[Start of section]

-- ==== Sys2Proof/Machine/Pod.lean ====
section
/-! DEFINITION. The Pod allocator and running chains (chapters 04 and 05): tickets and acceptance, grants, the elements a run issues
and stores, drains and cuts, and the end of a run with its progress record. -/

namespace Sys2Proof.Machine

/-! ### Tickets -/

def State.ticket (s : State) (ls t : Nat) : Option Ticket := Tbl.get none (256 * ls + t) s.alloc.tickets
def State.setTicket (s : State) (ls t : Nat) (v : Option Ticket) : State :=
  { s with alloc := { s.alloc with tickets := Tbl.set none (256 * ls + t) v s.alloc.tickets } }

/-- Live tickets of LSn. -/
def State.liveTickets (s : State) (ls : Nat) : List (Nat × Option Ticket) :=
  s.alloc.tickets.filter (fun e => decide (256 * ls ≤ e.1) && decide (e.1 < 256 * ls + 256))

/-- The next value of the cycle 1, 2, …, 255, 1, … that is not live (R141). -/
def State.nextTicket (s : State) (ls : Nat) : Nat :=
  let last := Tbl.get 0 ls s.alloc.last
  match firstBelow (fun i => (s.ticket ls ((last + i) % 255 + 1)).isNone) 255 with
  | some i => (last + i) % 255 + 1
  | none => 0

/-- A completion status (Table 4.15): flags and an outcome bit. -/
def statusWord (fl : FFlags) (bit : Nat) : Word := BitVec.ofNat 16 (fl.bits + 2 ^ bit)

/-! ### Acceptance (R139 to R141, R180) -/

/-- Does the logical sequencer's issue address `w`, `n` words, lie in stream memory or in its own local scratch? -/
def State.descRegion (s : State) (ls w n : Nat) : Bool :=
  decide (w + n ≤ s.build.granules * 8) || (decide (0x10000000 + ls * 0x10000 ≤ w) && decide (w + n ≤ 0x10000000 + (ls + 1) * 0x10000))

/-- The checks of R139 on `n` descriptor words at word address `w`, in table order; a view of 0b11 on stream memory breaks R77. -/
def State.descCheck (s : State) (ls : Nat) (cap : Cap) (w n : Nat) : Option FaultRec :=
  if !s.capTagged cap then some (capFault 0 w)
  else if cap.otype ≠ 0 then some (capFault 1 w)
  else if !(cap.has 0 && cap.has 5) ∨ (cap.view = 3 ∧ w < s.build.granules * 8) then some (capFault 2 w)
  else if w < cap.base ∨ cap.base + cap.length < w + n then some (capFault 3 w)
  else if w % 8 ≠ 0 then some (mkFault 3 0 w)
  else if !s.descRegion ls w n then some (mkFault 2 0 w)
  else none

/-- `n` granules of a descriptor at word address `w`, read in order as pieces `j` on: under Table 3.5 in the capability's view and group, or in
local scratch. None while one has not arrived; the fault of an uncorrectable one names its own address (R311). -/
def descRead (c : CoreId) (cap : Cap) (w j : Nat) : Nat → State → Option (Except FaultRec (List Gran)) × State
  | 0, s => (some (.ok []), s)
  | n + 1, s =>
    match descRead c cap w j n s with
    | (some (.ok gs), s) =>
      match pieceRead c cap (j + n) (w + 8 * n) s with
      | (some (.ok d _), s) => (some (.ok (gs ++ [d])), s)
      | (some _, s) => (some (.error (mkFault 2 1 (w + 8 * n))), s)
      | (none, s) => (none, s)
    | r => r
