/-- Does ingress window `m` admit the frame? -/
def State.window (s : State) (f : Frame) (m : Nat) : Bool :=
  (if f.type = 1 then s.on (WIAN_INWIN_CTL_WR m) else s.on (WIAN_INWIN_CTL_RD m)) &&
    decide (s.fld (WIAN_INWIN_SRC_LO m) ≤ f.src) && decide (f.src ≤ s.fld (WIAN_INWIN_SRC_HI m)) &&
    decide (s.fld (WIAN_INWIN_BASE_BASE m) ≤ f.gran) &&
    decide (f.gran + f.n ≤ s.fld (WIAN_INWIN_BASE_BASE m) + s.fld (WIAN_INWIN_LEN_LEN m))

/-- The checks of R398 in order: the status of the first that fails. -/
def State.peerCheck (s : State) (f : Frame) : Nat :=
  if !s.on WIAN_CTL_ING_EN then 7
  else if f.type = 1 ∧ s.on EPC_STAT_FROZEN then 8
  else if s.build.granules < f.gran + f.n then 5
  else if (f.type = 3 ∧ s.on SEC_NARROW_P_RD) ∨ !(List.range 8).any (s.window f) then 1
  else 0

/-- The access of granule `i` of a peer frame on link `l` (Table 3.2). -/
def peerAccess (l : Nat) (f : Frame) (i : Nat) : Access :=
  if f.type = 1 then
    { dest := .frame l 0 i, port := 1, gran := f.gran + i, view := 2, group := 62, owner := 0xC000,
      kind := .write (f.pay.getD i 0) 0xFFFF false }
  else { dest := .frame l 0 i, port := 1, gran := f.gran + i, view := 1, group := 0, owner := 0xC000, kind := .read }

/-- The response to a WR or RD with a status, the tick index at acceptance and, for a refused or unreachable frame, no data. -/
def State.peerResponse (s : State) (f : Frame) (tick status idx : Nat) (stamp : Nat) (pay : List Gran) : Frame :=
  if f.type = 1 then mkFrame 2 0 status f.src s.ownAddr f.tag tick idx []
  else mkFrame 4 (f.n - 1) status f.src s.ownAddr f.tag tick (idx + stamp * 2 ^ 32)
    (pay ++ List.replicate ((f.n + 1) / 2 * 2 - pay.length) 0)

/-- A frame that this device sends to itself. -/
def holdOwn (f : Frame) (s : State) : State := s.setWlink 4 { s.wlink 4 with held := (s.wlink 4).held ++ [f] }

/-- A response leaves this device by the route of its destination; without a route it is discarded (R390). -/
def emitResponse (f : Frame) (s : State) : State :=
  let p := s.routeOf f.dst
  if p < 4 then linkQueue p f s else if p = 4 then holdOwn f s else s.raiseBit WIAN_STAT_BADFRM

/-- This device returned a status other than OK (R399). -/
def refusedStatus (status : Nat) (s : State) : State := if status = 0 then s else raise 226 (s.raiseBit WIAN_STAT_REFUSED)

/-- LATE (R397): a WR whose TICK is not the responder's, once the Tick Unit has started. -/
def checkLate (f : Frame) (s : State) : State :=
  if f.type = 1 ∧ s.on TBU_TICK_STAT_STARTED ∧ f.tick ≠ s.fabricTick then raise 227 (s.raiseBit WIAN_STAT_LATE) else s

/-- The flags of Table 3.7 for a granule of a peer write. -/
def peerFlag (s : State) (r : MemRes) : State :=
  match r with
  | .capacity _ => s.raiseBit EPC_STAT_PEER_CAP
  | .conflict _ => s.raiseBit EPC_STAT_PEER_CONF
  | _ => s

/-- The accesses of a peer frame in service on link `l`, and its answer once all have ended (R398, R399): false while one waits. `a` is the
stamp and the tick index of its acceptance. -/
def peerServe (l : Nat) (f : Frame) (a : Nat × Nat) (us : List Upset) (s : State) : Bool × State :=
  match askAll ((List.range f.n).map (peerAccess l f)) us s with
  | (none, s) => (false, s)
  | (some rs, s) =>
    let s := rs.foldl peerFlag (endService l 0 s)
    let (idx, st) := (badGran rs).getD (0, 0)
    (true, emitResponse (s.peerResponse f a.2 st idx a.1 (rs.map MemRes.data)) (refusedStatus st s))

[End of section]

■ About this exercise
Return every line from the records above that holds the word "granules".

■ Solution
  decide (w + n ≤ s.build.granules * 8) || (decide (0x10000000 + ls * 0x10000 ≤ w) && decide (w + n ≤ 0x10000000 + (ls + 1) * 0x10000))
  else if !(cap.has 0 && cap.has 5) ∨ (cap.view = 3 ∧ w < s.build.granules * 8) then some (capFault 2 w)
/-- `n` granules of a descriptor at word address `w`, read in order as pieces `j` on: under Table 3.5 in the capability's view and group, or in
  else if s.build.granules < f.gran + f.n then 5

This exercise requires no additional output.